= What you will do =
All that should be output is the block of lines below from the line with "exact .ite (fun _ => h.trans" to the line with "n).sample _ _)) (fun _ => .refl s)", both included, exactly as written.

= Saved data entries =
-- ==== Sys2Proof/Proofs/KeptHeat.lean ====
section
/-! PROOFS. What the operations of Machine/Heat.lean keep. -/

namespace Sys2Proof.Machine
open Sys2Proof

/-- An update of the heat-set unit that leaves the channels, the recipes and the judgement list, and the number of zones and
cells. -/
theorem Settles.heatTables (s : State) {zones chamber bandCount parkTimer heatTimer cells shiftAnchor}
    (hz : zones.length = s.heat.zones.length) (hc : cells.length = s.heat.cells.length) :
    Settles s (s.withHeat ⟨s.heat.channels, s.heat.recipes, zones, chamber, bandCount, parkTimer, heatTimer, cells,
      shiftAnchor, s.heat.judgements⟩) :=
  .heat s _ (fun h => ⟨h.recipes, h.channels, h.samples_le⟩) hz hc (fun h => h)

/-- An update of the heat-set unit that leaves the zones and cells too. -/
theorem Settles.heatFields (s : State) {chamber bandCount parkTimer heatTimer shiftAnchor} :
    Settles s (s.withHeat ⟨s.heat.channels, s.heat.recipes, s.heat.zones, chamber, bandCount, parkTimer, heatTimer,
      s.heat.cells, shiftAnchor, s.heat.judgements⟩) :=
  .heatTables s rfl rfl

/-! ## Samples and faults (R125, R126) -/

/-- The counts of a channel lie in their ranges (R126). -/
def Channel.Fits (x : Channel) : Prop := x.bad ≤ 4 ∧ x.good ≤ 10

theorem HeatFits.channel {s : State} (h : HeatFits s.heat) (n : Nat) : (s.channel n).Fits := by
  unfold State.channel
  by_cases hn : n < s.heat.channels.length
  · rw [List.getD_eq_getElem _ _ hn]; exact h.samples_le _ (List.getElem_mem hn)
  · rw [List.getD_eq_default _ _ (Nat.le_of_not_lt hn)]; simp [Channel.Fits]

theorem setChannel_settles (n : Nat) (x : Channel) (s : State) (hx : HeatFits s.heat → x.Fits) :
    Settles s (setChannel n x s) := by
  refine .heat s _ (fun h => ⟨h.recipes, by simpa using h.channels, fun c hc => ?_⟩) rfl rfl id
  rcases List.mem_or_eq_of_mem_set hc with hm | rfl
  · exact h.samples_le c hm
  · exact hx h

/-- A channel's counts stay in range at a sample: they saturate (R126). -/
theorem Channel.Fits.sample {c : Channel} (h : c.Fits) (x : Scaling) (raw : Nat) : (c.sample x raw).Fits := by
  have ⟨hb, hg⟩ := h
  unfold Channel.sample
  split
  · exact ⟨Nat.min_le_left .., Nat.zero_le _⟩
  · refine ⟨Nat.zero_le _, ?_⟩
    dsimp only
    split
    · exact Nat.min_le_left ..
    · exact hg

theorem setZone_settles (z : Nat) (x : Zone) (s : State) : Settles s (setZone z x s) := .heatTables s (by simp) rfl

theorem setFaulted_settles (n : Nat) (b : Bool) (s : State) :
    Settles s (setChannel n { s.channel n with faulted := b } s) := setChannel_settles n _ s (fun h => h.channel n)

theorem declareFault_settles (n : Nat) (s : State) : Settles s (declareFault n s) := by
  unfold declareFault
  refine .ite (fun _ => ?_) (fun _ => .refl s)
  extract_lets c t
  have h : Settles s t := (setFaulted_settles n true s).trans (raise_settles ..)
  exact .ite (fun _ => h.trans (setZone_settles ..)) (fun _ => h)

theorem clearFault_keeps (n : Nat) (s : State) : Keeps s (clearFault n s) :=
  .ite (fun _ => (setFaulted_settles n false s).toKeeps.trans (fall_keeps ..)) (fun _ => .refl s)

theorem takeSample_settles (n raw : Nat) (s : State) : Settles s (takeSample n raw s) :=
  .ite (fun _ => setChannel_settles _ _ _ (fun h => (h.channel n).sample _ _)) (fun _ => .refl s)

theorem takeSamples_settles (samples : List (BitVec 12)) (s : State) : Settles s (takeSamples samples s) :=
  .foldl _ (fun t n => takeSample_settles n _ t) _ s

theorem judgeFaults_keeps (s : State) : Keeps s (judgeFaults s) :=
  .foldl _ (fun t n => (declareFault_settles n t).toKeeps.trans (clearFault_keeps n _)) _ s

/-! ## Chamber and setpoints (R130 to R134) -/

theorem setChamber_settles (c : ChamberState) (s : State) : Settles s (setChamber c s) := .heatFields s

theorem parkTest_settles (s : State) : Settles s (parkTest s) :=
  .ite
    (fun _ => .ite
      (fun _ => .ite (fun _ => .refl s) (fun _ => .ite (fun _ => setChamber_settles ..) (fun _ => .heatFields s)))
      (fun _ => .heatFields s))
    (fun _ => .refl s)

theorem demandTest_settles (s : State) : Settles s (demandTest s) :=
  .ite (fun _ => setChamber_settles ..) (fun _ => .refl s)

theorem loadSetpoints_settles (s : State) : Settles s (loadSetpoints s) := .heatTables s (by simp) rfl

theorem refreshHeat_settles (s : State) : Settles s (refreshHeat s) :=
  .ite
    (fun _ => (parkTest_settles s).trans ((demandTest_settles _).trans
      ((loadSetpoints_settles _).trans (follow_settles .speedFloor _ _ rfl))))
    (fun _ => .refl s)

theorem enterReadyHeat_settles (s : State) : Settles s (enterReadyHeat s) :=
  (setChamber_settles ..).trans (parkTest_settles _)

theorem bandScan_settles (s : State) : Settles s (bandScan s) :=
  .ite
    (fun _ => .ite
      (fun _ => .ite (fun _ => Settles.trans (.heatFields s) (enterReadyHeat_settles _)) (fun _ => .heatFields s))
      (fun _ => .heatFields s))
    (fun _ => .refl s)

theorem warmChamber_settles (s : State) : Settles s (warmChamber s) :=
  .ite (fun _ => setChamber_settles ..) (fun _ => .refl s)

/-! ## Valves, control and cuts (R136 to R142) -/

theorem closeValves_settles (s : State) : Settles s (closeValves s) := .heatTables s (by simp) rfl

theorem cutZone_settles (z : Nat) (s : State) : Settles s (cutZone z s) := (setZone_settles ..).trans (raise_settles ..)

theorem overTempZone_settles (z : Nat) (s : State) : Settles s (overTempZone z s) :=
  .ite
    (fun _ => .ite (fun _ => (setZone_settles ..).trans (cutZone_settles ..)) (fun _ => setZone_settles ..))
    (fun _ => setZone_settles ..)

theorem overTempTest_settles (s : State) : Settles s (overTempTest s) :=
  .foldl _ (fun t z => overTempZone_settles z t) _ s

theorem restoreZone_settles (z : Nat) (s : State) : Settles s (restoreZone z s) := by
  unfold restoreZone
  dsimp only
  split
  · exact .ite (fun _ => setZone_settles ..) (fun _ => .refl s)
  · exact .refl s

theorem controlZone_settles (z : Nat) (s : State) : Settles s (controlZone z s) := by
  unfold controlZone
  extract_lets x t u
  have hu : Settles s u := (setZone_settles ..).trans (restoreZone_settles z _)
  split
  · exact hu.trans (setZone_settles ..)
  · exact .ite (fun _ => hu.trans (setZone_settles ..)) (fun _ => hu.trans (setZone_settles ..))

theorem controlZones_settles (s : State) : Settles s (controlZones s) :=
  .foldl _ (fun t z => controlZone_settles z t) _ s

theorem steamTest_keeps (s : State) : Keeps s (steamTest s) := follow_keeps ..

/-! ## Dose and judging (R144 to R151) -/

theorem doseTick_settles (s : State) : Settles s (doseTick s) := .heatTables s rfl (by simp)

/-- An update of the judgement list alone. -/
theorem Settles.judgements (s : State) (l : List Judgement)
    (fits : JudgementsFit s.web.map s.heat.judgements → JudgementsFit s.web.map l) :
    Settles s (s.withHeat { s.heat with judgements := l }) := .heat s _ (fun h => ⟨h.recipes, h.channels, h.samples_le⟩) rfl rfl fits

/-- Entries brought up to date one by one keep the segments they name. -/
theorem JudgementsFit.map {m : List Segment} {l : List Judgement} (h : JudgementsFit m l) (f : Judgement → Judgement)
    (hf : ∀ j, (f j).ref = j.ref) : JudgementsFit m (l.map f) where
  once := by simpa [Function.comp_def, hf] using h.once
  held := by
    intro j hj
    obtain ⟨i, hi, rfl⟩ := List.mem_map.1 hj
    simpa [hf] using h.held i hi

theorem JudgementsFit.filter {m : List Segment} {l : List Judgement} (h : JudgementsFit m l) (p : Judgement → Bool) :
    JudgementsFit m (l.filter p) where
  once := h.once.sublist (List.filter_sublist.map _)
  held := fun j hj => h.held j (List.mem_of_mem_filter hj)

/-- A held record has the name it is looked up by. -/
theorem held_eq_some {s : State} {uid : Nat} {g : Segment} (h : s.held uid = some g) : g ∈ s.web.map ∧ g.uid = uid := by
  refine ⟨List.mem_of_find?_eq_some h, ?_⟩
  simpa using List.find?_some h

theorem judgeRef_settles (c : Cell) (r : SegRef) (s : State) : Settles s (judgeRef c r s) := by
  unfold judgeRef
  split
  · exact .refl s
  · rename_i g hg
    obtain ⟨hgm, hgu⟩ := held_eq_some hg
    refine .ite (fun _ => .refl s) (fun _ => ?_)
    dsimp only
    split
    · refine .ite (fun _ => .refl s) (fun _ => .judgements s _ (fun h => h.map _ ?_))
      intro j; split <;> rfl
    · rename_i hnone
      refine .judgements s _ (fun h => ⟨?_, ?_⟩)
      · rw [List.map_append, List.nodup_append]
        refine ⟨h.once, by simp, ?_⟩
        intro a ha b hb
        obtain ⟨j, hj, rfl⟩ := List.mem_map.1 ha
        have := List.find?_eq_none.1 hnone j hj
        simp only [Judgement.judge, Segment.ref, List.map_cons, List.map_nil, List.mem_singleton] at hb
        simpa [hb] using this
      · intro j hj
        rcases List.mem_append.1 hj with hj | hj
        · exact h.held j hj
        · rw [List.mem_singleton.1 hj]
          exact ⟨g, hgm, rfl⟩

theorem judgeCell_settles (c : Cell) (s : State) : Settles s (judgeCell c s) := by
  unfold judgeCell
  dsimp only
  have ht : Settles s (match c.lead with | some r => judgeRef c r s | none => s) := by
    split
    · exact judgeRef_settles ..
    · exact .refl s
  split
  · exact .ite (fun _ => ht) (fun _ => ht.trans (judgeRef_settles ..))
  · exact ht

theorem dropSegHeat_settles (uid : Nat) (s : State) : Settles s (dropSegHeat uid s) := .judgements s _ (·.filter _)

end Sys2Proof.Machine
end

= Response to the exercise =
  exact .ite (fun _ => h.trans (setZone_settles ..)) (fun _ => h)

theorem clearFault_keeps (n : Nat) (s : State) : Keeps s (clearFault n s) :=
  .ite (fun _ => (setFaulted_settles n false s).toKeeps.trans (fall_keeps ..)) (fun _ => .refl s)

theorem takeSample_settles (n raw : Nat) (s : State) : Settles s (takeSample n raw s) :=
  .ite (fun _ => setChannel_settles _ _ _ (fun h => (h.channel n).sample _ _)) (fun _ => .refl s)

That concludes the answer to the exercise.